In information security, data integrity means maintaining and assuring the accuracy and completeness of data over its entire lifecycle. InfoSec integrity means that data cannot be modified in an unauthorized or undetected manner, and its definition is not to be confused with referential integrity in databases. A ciphertext slice cannot be changed during transit on Citium because it is encrypted by ECDSA (Elliptic Curve Digital Signature Algorithm). It is not only computationally intractable but also has enjoyed almost two decades of usage in open-source projects, such as Bitcoin. A successful hack (deciphering it without a private key) would allow any would-be attacker to make a tremendous amount of profit. The fact that this appears to have never happened is a very good empirical evidence for its security.
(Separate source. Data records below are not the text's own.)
-- ==== Sys2Proof/Syntax.lean ====
section
/-! DEFINITION. The 34 instructions of the opcode map (spec/30_encoding.md R76), one constructor per row of
spec/opcode_table.json, in the table's order. Operands are the decoded fields of R72, each at its exact width. -/

namespace Sys2Proof

/-- An instruction with its bound operands (R75, R76). -/
inductive Instr where
  /-- 00E0 `CLS` -/
  | cls
  /-- 00EE `RET` -/
  | ret
  /-- 1nnn `JP addr` -/
  | jp (addr : Addr)
  /-- 2nnn `CALL addr` -/
  | call (addr : Addr)
  /-- 3xkk `SE Vx, byte` -/
  | seImm (x : Reg) (imm : Byte)
  /-- 4xkk `SNE Vx, byte` -/
  | sneImm (x : Reg) (imm : Byte)
  /-- 5xy0 `SE Vx, Vy` -/
  | seReg (x y : Reg)
  /-- 6xkk `LD Vx, byte` -/
  | ldImm (x : Reg) (imm : Byte)
  /-- 7xkk `ADD Vx, byte` -/
  | addImm (x : Reg) (imm : Byte)
  /-- 8xy0 `LD Vx, Vy` -/
  | ldReg (x y : Reg)
  /-- 8xy1 `OR Vx, Vy` -/
  | orReg (x y : Reg)
  /-- 8xy2 `AND Vx, Vy` -/
  | andReg (x y : Reg)
  /-- 8xy3 `XOR Vx, Vy` -/
  | xorReg (x y : Reg)
  /-- 8xy4 `ADD Vx, Vy` -/
  | addReg (x y : Reg)
  /-- 8xy5 `SUB Vx, Vy` -/
  | subReg (x y : Reg)
  /-- 8xy6 `SHR Vx {, Vy}`: `y` is part of the word and takes part in no computation (R78) -/
  | shr (x y : Reg)
  /-- 8xy7 `SUBN Vx, Vy` -/
  | subn (x y : Reg)
  /-- 8xyE `SHL Vx {, Vy}`: `y` is part of the word and takes part in no computation (R78) -/
  | shl (x y : Reg)
  /-- 9xy0 `SNE Vx, Vy` -/
  | sneReg (x y : Reg)
  /-- Annn `LD I, addr` -/
  | ldI (addr : Addr)
  /-- Bnnn `JP V0, addr` -/
  | jpV0 (addr : Addr)
  /-- Cxkk `RND Vx, byte` -/
  | rnd (x : Reg) (imm : Byte)
  /-- Dxyn `DRW Vx, Vy, n`: `n` rows, 0 to 15 -/
  | drw (x y : Reg) (n : Fin 16)
  /-- Ex9E `SKP Vx` -/
  | skp (x : Reg)
  /-- ExA1 `SKNP Vx` -/
  | sknp (x : Reg)
  /-- Fx07 `LD Vx, DT` -/
  | ldVxDT (x : Reg)
  /-- Fx0A `LD Vx, K` -/
  | ldVxK (x : Reg)
  /-- Fx15 `LD DT, Vx` -/
  | ldDTVx (x : Reg)
  /-- Fx18 `LD ST, Vx` -/
  | ldSTVx (x : Reg)
  /-- Fx1E `ADD I, Vx` -/
  | addI (x : Reg)
  /-- Fx29 `LD F, Vx` -/
  | ldF (x : Reg)
  /-- Fx33 `LD B, Vx` -/
  | ldB (x : Reg)
  /-- Fx55 `LD [I], Vx` -/
  | ldMemVx (x : Reg)
  /-- Fx65 `LD Vx, [I]` -/
  | ldVxMem (x : Reg)
  deriving DecidableEq, Repr

end Sys2Proof
end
No single point of failure (SPOF) can impact the spread of cybertext slices and collection of them through indiscriminate mesh-tree multicast (IMTM).
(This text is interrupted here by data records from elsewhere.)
-- ==== Sys2Proof/Certificates/Slice0/Obligations.lean ====
section
/-! DEFINITION. What is claimed of the machine, each from the rules of the spec. Where a rule carries the spec's own mark
(a decision D<n>, general knowledge G<n>, or "derived"), the docstring names it and the statement's basis is derived. -/

open Sys2Proof Sys2Proof.Machine

/-! ### Encoding -/

/-- 30_encoding.md section 3 and 95_test_vectors.md section 2.1: words written out by hand, at least one per family, and
near misses. -/
def Obligations.SampleWordsDecode : Prop :=
  decodeWord 0x00E0 = .ok .cls ∧ decodeWord 0x00EE = .ok .ret ∧ decodeWord 0x2ABC = .ok (.call 0xABC) ∧
  decodeWord 0x3A7F = .ok (.seImm 0xA 0x7F) ∧ decodeWord 0x8AB6 = .ok (.shr 0xA 0xB) ∧
  decodeWord 0xCA7F = .ok (.rnd 0xA 0x7F) ∧ decodeWord 0xAABC = .ok (.ldI 0xABC) ∧
  decodeWord 0xFA33 = .ok (.ldB 0xA) ∧ decodeWord 0xDAB5 = .ok (.drw 0xA 0xB 5) ∧
  decodeWord 0xEAA1 = .ok (.sknp 0xA) ∧ decodeWord 0xFA0A = .ok (.ldVxK 0xA) ∧
  decodeWord 0x0000 = .error .unknownClass0 ∧ decodeWord 0x5121 = .error .unknownClass5 ∧
  decodeWord 0x812F = .error .unknownClass8 ∧ decodeWord 0xF175 = .error .unknownClassF

/-- 30_encoding.md sections 1 to 3: decoding the two bytes of any instruction, whatever follows them, gives it back with
every operand at every value. -/
def Obligations.DecodeOfEncodeIsTheInstruction : Prop :=
  ∀ (i : Instr) (rest : List Byte), decode (encodeBytes i ++ rest) = .ok (i, rest)

/-- 30_encoding.md sections 1 to 3: a word has one meaning, and no bit of it is dropped (the ignored `y` of the shifts
among them). -/
def Obligations.EncodeOfDecodeIsTheWord : Prop :=
  ∀ (w : Word) (i : Instr), decodeWord w = .ok i → encode i = w

/-- 30_encoding.md section 3, the opcode map (the spec's decision D4): the decode procedure finds an instruction of a
row exactly in the words the row's mask and match cover, and no other word is an instruction. -/
def Obligations.DecoderAgreesWithTheOpcodeMap : Prop :=
  opcodeMap.length = 34 ∧
  (∀ (w : Word) (i : Instr), decodeWord w = .ok i → rowOf i ∈ opcodeMap ∧ (rowOf i).covers w = true) ∧
  (∀ (w : Word) (row : OpcodeRow), row ∈ opcodeMap → row.covers w = true → ∃ i, decodeWord w = .ok i ∧ rowOf i = row)

/-- 30_encoding.md section 4 (the spec's decision D5): the unknown words are exactly those of the table there, class by
class. -/
def Obligations.UnknownWordsAreExactlyTheTable : Prop :=
  ∀ w : Word, (∃ e, decodeWord w = .error e) ↔
    (w.toNat / 4096 = 0x0 ∧ w ≠ 0x00E0 ∧ w ≠ 0x00EE) ∨
    (w.toNat / 4096 = 0x5 ∧ w.toNat % 16 ≠ 0) ∨
    (w.toNat / 4096 = 0x8 ∧ w.toNat % 16 ∈ [8, 9, 0xA, 0xB, 0xC, 0xD, 0xF]) ∨
    (w.toNat / 4096 = 0x9 ∧ w.toNat % 16 ≠ 0) ∨
    (w.toNat / 4096 = 0xE ∧ w.toNat % 256 ∉ [0x9E, 0xA1]) ∨
    (w.toNat / 4096 = 0xF ∧ w.toNat % 256 ∉ [0x07, 0x0A, 0x15, 0x18, 0x1E, 0x29, 0x33, 0x55, 0x65])

/-! ### The step and the other events -/

/-- 40_engine_step.md section 2 (the spec's decisions D1, D2): when the two bytes at `pc`, high byte first, are those of
an instruction, the step is that instruction run with `pc` two further. Around it the model's step takes a `step` event
off the host's agenda, if there is one, with its inputs, and gives the host its turn afterwards (logs 4, 5). -/
def Obligations.StepRunsTheDecodedInstruction : Prop :=
  ∀ (s : State) (i : Instr), s.started = true → s.pc.toNat + 1 ≤ 4095 →
    decode [s.readByte s.pc.toNat, s.readByte (s.pc.toNat + 1)] = .ok (i, []) →
    (s.agenda = [] → step s = mapNext State.hostTurn (exec i (s.setPc (s.pc + 2)))) ∧
    (∀ keys rnd rest, s.agenda = .step keys rnd :: rest →
      step s = mapNext State.hostTurn
        (exec i (((s.setAgenda rest).setInputs keys rnd).setPc (s.pc + 2))))

/-- R191: a word that is no instruction is reported, with its address and its bits, and `pc` has advanced; nothing else
of the core changes; what the model keeps about the host is the host's to change (logs 4, 5). So does every `step` event,
and every step of the machine whose next event is a `step`, with whatever inputs. The last clause is the rule's example,
the first step after reset with an empty image. -/
def Obligations.UnknownWordIsReported : Prop :=
  (∀ (s : State) (e : DecodeError), s.started = true → s.pc.toNat + 1 ≤ 4095 → decodeWord s.fetchWord = .error e →
    (∃ t, s.stepEvent = .next t ∧ t.pc = s.pc + 2 ∧ t.outcome = .fault (.unknownOpcode s.pc s.fetchWord) ∧
      unchangedBut (fun l => l = .pc ∨ l = .outcome ∨ l.isHost) s t) ∧
    (s.stepNext →
      ∃ t, step s = .next t ∧ t.pc = s.pc + 2 ∧ t.outcome = .fault (.unknownOpcode s.pc s.fetchWord) ∧
        unchangedBut (fun l => l = .pc ∨ l = .outcome ∨ l.isHost) s t)) ∧
  (∀ s : State, ∃ t u, s.handle (.reset []) = .next t ∧ t.stepEvent = .next u ∧
    u.outcome = .fault (.unknownOpcode 0x0200 0x0000) ∧ u.pc = 0x0202)

/-- 60_exceptions.md section 1 (the spec's decision D10): a fetch whose second byte lies above 4095 faults, and then
`pc` does not move: of every `step` event, and of every step of the machine whose next event is a `step`, with whatever
inputs. -/
def Obligations.FetchBeyondMemoryIsReported : Prop :=
  ∀ s : State, s.started = true → 4095 < s.pc.toNat + 1 →
    (∃ t, s.stepEvent = .next t ∧ t.pc = s.pc ∧
      t.outcome = .fault (.memoryOutOfRange s.pc .fetch s.pc.toNat (s.pc.toNat + 1)) ∧
      unchangedBut (fun l => l = .outcome ∨ l.isHost) s t) ∧
    (s.stepNext →
      ∃ t, step s = .next t ∧ t.pc = s.pc ∧
        t.outcome = .fault (.memoryOutOfRange s.pc .fetch s.pc.toNat (s.pc.toNat + 1)) ∧
        unchangedBut (fun l => l = .outcome ∨ l.isHost) s t)

/-- 40_engine_step.md section 2 and 70_reset_and_hazards.md section 5: a step always returns, in every state of a core
that has been reset, whatever the host's next event is; there is no terminal state. -/
def Obligations.EveryStepReturns : Prop :=
  ∀ s : State, s.started = true → ∃ t, step s = .next t ∧ t.started = true

/-- 70_reset_and_hazards.md section 2: before the first `reset` no event but `reset` has a meaning, and a model refuses
it; `reset` is served (log 7). -/
def Obligations.NothingButResetBeforeReset : Prop :=
  ∀ s : State, s.started = false →
    (∀ image rest, s.agenda = .reset image :: rest → ∃ t, step s = .next t ∧ t.started = true) ∧
    ((∀ image rest, s.agenda ≠ .reset image :: rest) → step s = .refused .beforeReset)

/-- 40_engine_step.md section 1 (the spec's decision D1; log 5): the machine takes the host's events in order, one a
step; after a `step` with nothing more announced, any events may follow. -/
def Obligations.AgendaIsServedInOrder : Prop :=
  ∀ (s : State) (e : HostEvent) (rest : List HostEvent), s.started = true → s.agenda = e :: rest →
    ∃ t, step s = .next t ∧ (s.setAgenda rest).handle e = .next t ∧
      (t.agenda = rest ∨ (rest = [] ∧ (∃ keys rnd, e = .step keys rnd) ∧ t.agenda = Config.freeEvents s.samples))

/-- R106: `tick` decrements both timers, each independently and to a floor of 0, and changes nothing else. -/
def Obligations.TickDecrementsBothTimers : Prop :=
  ∀ s : State, s.started = true →
    ∃ t, s.handle .tick = .next t ∧ t.dt.toNat = s.dt.toNat - 1 ∧ t.st.toNat = s.st.toNat - 1 ∧
      unchangedBut (fun l => l = .delay ∨ l = .sound) s t

/-- R107: `frame_ack` clears the draw flag, set or not, and changes nothing else. -/
def Obligations.FrameAckClearsTheDrawFlag : Prop :=
  ∀ s : State, s.started = true →
    ∃ t, s.handle .frameAck = .next t ∧ t.drawFlag = false ∧ unchangedBut (fun l => l = .drawFlag) s t

/-- R221: byte `k` of the image goes to `0x200 + k`, up to 3584 bytes, uninterpreted; the rest of the program region is
zero, all of it where the image is empty, whose first step is then `UnknownOpcode`; the first two bytes are the first
instruction, high byte first. -/
def Obligations.ResetLoadsTheImageVerbatim : Prop :=
  ∀ (s : State) (image : List Byte), image.length ≤ 4096 - 0x200 →
    ∃ t, s.handle (.reset image) = .next t ∧
      (∀ (k : Nat) (h : k < image.length), t.readByte (0x200 + k) = image[k]) ∧
      (∀ a, 0x200 + image.length ≤ a → a < 4096 → t.readByte a = 0) ∧
      (∀ h : 2 ≤ image.length, t.fetchWord = wordOfBytes (image[0]) (image[1])) ∧
      (image = [] → ∃ u, t.stepEvent = .next u ∧ u.outcome = .fault (.unknownOpcode 0x0200 0x0000))

/-- 10_state.md section 11 and 70_reset_and_hazards.md section 1 (the zeros are the spec's decision D14, the font bytes
D15): what every register, slot, cell, timer and byte outside the program region holds after `reset`, whatever held
before and whatever the image. -/
def Obligations.ResetInitialisesAllState : Prop :=
  ∀ (s : State) (image : List Byte), ∃ t, s.handle (.reset image) = .next t ∧
    t.pc = 0x200 ∧ t.i = 0 ∧ t.sp = 0 ∧ t.dt = 0 ∧ t.st = 0 ∧ t.drawFlag = false ∧
    (∀ r, t.getV r = 0) ∧ (∀ k, t.slot k = 0) ∧ (∀ row col, t.cell row col = false) ∧
    (∀ k, k < 80 → t.readByte (0x050 + k) = font.getD k 0) ∧
    (∀ a, a < 0x200 → (a < 0x050 ∨ 0x0A0 ≤ a) → t.readByte a = 0)

/-- 70_reset_and_hazards.md section 1 (the spec's decision D20): no prefix of an image that does not fit is loaded; the
core takes the state of `reset` with an empty image. -/
def Obligations.OverlongImageLoadsNothing : Prop :=
  ∀ (s : State) (image : List Byte), 3584 < image.length →
    s.handle (.reset image) = s.handle (.reset []) ∧
    ∃ t, s.handle (.reset image) = .next t ∧ ∀ a, 0x200 ≤ a → a < 4096 → t.readByte a = 0

/-- 40_engine_step.md section 5 (the spec's decision D18): coincident requests. `reset` overrides all; otherwise
`frame_ack`, `step`, `tick`. The requests are put in that order before they reach the agenda (log 18, a design choice: the
machine's step never reads `serialise`). A machine whose agenda is the ordered requests serves them so that a completed
draw in the instant of an acknowledge leaves the flag set, and a timer loaded in the instant of a tick is decremented
once. -/
def Obligations.CoincidentRequestsAreServedInOrder : Prop :=
  ∀ r : Requests,
    (∀ image, r.reset = some image → r.serialise = [.reset image]) ∧
    (r.reset = none →
      (HostEvent.frameAck ∈ r.serialise ↔ r.frameAck = true) ∧ (HostEvent.tick ∈ r.serialise ↔ r.tick = true) ∧
      (∀ k n, HostEvent.step k n ∈ r.serialise ↔ r.step = some (k, n)) ∧
      (∀ image, HostEvent.reset image ∉ r.serialise) ∧
      (∀ k n, r.step = some (k, n) →
        (r.frameAck = true → [HostEvent.frameAck, HostEvent.step k n].Sublist r.serialise) ∧
        (r.tick = true → [HostEvent.step k n, HostEvent.tick].Sublist r.serialise)) ∧
      (r.frameAck = true → r.tick = true → [HostEvent.frameAck, HostEvent.tick].Sublist r.serialise) ∧
      r.serialise.Nodup) ∧
    (∀ s : State, s.agenda = r.serialise →
      (∀ image, r.reset = some image → step s = (s.setAgenda []).handle (.reset image)) ∧
      (s.started = true → r.reset = none →
        ∃ u, steps r.serialise.length s = .next u ∧
          (r.step = none → r.frameAck = true → u.drawFlag = false) ∧
          (r.step = none → r.tick = true → u.dt.toNat = s.dt.toNat - 1 ∧ u.st.toNat = s.st.toNat - 1) ∧
          (∀ k n i, r.step = some (k, n) → s.pc.toNat + 1 ≤ 4095 → decodeWord s.fetchWord = .ok i →
            ((i = .cls ∨ ∃ x y rows, i = .drw x y rows) → u.noFault → u.drawFlag = true) ∧
            (∀ x, i = .ldDTVx x → u.dt.toNat = (s.getV x).toNat - (if r.tick then 1 else 0)) ∧
            (∀ x, i = .ldSTVx x → u.st.toNat = (s.getV x).toNat - (if r.tick then 1 else 0)))))

/-! ### Control transfer -/

/-- 41_control_flow.md section 2, `RET` (the spec's decision D8): with a return address on the stack it is taken off and
`pc` becomes it, with no check; on the empty stack `StackUnderflow` is reported (its address: log 6) and nothing moves. -/
def Obligations.RetPopsThePc : Prop :=
  ∀ s : State,
    (∀ k : Fin 16, s.sp.val = k.val + 1 →
      ∃ t, exec .ret s = .next t ∧ t.outcome = .ok ∧ t.pc = s.slot k ∧ t.sp.val = k.val ∧
        unchangedBut (fun l => l = .pc ∨ l = .depth ∨ l = .outcome) s t) ∧
    (s.sp.val = 0 →
      ∃ t, exec .ret s = .next t ∧ t.outcome = .fault (.stackUnderflow (s.pc - 2)) ∧
        unchangedBut (fun l => l = .outcome) s t)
Fully Decentralization: The majority of the contemporary online application service providers are using some forms of centralized methods (e.g. servers hosted in a datacenter) to structure their user management systems. It means monitoring. Because no matter how vigorously the service providers assert that they are effectively guarding the user information (e.g. email, IPs, username & password) against maladministration or hack, theoretically, they hold the power to modify or delete the information. Therefore, decentralization is absolutely necessary to achieve the level of confidence that one can rule out even theoretical mishaps from happening.